=== WHAT YOU NEED TO DO ===
Below are entries; copy exactly the lines from the one with "the operand's bit, Z" through the one with "(s.a.getLsbD k ||", both included, and leave out the rest.

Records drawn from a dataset
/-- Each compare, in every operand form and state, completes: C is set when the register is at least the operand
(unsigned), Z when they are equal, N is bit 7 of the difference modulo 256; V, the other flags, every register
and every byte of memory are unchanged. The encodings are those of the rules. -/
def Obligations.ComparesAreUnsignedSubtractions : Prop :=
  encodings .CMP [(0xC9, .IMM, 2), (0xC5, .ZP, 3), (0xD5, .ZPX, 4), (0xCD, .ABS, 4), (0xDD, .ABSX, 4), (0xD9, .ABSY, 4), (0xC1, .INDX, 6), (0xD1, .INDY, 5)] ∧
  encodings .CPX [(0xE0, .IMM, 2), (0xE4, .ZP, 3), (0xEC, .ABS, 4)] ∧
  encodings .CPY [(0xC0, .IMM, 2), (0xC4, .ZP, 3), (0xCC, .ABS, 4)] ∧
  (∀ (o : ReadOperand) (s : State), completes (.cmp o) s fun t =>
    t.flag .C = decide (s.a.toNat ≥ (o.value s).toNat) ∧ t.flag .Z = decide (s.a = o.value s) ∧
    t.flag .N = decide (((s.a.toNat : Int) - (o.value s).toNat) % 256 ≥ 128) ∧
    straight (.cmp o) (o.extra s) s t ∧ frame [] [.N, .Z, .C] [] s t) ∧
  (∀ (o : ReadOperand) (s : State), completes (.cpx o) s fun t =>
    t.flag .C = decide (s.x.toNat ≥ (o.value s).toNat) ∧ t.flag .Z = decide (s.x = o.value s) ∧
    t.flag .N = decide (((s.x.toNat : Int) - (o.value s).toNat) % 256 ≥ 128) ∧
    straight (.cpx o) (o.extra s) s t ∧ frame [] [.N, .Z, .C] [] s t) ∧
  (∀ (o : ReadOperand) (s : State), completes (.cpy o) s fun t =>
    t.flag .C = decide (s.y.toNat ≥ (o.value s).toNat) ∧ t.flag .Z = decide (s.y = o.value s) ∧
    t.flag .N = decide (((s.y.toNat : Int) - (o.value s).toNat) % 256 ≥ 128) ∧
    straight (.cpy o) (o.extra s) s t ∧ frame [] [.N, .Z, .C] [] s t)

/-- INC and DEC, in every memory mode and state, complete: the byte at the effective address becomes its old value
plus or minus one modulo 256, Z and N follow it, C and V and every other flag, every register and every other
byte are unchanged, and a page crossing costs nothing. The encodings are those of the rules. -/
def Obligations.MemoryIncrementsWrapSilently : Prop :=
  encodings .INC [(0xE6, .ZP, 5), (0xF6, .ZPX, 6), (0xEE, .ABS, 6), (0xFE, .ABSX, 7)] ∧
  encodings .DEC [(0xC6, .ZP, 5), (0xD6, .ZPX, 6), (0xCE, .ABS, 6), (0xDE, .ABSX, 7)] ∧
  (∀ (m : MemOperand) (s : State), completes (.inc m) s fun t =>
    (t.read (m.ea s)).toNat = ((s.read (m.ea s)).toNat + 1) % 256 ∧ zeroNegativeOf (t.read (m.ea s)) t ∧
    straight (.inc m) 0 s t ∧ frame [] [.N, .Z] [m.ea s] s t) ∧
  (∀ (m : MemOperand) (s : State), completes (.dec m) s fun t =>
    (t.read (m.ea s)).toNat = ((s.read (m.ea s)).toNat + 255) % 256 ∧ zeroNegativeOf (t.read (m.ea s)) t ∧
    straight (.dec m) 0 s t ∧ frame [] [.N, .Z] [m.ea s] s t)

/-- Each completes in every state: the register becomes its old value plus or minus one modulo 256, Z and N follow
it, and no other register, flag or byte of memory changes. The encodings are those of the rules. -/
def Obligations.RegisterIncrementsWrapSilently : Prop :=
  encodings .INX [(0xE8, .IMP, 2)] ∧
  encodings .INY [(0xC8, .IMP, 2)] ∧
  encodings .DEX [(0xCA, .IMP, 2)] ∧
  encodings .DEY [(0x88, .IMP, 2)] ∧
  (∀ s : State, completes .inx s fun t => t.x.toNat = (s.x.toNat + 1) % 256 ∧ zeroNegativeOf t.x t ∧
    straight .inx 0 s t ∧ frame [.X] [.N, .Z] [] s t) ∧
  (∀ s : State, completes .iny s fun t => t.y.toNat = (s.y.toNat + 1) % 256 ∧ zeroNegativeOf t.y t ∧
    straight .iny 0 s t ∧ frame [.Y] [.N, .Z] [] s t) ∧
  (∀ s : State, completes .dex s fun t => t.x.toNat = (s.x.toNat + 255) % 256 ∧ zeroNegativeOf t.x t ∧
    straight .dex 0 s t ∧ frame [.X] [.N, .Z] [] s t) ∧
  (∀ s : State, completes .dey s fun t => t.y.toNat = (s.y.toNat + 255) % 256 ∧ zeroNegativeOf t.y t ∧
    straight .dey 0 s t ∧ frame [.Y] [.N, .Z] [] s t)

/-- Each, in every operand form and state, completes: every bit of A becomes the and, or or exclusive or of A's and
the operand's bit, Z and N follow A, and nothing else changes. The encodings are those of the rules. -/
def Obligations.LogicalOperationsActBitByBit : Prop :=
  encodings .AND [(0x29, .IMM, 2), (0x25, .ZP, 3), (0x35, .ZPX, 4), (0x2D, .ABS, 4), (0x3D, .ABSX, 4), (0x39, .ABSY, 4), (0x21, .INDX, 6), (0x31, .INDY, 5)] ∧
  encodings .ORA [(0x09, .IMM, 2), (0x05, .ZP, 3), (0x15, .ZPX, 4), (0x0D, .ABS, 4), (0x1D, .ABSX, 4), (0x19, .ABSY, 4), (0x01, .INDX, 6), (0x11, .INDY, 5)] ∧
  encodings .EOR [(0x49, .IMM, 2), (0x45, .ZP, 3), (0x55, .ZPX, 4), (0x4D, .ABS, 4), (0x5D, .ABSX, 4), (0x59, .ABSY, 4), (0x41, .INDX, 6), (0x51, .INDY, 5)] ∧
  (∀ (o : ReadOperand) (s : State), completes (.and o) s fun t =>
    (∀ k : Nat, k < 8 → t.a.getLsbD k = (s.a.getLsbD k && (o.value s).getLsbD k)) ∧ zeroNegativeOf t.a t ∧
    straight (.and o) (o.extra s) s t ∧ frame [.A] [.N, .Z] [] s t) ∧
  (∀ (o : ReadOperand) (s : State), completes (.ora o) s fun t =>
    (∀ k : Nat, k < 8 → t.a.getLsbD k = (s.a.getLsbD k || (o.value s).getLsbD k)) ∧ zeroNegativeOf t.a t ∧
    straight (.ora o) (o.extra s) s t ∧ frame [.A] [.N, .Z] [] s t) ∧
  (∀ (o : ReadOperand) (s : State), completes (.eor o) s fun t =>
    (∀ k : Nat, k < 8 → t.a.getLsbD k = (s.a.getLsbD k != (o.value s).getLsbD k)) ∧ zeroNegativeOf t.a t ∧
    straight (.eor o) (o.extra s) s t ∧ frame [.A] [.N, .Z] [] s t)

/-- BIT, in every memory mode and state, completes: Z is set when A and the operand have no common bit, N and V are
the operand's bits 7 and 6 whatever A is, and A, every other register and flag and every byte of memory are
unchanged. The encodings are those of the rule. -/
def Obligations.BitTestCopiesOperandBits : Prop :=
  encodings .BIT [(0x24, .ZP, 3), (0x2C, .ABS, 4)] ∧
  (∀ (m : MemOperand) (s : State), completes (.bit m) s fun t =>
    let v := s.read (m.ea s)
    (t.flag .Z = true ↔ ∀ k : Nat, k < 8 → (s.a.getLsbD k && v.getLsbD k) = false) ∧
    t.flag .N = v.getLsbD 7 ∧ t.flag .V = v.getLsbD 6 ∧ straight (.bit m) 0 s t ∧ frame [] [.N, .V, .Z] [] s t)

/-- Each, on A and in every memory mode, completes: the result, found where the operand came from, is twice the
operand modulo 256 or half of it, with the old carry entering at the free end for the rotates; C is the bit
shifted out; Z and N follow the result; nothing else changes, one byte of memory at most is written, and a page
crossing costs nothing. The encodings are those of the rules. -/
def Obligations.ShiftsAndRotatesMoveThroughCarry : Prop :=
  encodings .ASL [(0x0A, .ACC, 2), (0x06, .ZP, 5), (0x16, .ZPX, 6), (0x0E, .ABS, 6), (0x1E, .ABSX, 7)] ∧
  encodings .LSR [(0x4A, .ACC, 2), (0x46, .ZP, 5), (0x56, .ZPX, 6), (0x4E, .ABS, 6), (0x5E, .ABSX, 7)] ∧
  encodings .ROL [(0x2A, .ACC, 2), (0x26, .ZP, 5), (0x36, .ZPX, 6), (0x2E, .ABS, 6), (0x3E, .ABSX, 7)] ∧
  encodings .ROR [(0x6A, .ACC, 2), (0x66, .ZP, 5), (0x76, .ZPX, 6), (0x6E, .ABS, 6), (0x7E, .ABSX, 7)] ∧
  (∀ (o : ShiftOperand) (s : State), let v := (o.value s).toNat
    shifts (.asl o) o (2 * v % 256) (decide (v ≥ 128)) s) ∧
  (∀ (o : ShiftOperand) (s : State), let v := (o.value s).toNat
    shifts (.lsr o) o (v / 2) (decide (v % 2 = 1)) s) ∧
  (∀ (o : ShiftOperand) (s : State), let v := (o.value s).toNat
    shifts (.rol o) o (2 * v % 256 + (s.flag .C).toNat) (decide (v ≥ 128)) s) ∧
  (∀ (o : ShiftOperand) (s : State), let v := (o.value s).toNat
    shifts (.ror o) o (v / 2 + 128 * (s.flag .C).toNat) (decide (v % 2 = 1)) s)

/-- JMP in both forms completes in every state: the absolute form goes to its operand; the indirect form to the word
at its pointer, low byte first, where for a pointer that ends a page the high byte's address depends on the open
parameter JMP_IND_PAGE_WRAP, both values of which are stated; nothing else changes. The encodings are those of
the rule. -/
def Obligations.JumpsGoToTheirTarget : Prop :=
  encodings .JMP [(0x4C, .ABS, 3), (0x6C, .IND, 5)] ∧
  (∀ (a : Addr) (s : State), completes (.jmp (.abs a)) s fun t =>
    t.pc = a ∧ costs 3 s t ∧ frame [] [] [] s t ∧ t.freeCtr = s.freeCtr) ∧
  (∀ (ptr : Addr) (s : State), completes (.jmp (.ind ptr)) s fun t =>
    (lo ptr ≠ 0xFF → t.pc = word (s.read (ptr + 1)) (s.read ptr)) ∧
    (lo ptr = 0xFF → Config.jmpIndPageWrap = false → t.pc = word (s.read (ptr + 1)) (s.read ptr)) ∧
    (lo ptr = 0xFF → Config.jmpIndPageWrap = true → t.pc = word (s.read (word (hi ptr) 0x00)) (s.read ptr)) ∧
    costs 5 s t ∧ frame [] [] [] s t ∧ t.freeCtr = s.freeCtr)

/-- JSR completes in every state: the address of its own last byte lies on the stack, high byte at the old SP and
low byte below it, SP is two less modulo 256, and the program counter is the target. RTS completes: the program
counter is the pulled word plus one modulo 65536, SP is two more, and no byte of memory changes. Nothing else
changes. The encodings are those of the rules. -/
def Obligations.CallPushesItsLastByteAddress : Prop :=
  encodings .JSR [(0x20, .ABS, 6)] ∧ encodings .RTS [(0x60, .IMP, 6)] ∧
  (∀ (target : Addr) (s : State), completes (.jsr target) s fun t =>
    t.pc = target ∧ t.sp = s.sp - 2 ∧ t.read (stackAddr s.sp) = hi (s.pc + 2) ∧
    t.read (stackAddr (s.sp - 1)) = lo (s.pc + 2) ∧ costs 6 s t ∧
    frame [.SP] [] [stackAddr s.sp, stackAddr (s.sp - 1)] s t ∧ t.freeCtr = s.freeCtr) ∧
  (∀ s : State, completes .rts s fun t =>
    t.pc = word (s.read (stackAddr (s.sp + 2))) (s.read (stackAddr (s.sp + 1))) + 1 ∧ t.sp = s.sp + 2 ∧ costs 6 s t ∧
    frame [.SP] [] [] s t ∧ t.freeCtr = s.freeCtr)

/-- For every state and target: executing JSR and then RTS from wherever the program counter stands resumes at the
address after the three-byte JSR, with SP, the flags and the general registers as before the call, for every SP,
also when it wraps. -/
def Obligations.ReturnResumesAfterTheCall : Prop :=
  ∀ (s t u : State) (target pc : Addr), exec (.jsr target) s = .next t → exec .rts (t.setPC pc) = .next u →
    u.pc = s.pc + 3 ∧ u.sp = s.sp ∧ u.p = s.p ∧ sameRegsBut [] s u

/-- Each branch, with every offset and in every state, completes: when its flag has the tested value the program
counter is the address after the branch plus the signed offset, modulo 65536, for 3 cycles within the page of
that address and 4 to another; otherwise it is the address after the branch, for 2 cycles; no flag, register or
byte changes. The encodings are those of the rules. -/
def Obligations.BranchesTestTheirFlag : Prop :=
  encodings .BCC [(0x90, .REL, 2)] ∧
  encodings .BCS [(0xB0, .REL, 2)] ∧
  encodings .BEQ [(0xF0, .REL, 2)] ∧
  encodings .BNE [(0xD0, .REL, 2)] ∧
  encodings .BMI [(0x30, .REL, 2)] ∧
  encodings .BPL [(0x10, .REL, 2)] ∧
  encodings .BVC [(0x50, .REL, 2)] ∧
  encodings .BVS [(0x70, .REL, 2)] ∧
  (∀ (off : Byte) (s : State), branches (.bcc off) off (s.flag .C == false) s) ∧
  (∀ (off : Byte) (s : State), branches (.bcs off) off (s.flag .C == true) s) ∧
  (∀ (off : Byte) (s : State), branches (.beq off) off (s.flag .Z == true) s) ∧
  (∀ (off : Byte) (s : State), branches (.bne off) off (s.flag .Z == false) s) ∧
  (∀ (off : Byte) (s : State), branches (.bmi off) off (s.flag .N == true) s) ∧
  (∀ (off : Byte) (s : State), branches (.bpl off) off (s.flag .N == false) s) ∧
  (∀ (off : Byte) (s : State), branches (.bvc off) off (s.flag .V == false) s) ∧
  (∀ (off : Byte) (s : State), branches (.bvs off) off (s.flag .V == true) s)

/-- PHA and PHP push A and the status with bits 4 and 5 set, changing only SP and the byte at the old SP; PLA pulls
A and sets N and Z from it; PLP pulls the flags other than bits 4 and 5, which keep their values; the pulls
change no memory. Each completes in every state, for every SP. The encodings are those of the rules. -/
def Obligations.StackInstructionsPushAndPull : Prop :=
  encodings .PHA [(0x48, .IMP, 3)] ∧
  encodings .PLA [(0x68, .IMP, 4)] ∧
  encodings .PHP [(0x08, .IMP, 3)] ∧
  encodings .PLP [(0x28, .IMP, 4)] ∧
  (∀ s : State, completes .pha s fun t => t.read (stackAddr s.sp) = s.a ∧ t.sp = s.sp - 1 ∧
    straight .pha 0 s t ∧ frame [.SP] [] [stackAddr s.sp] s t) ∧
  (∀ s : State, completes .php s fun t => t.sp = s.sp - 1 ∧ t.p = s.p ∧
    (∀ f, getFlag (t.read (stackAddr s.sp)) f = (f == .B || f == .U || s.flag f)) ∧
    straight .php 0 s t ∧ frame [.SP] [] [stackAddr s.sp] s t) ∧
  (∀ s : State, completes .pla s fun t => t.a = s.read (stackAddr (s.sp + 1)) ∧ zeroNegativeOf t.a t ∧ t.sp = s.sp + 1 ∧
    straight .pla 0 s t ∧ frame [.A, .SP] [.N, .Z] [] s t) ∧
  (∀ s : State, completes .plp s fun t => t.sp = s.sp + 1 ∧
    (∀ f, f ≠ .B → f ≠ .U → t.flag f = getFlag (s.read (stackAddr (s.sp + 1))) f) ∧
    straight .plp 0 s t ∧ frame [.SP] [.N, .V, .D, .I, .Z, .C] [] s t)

=== REPLY TO THE TASK ===
the operand's bit, Z and N follow A, and nothing else changes. The encodings are those of the rules. -/
def Obligations.LogicalOperationsActBitByBit : Prop :=
  encodings .AND [(0x29, .IMM, 2), (0x25, .ZP, 3), (0x35, .ZPX, 4), (0x2D, .ABS, 4), (0x3D, .ABSX, 4), (0x39, .ABSY, 4), (0x21, .INDX, 6), (0x31, .INDY, 5)] ∧
  encodings .ORA [(0x09, .IMM, 2), (0x05, .ZP, 3), (0x15, .ZPX, 4), (0x0D, .ABS, 4), (0x1D, .ABSX, 4), (0x19, .ABSY, 4), (0x01, .INDX, 6), (0x11, .INDY, 5)] ∧
  encodings .EOR [(0x49, .IMM, 2), (0x45, .ZP, 3), (0x55, .ZPX, 4), (0x4D, .ABS, 4), (0x5D, .ABSX, 4), (0x59, .ABSY, 4), (0x41, .INDX, 6), (0x51, .INDY, 5)] ∧
  (∀ (o : ReadOperand) (s : State), completes (.and o) s fun t =>
    (∀ k : Nat, k < 8 → t.a.getLsbD k = (s.a.getLsbD k && (o.value s).getLsbD k)) ∧ zeroNegativeOf t.a t ∧
    straight (.and o) (o.extra s) s t ∧ frame [.A] [.N, .Z] [] s t) ∧
  (∀ (o : ReadOperand) (s : State), completes (.ora o) s fun t =>
    (∀ k : Nat, k < 8 → t.a.getLsbD k = (s.a.getLsbD k || (o.value s).getLsbD k)) ∧ zeroNegativeOf t.a t ∧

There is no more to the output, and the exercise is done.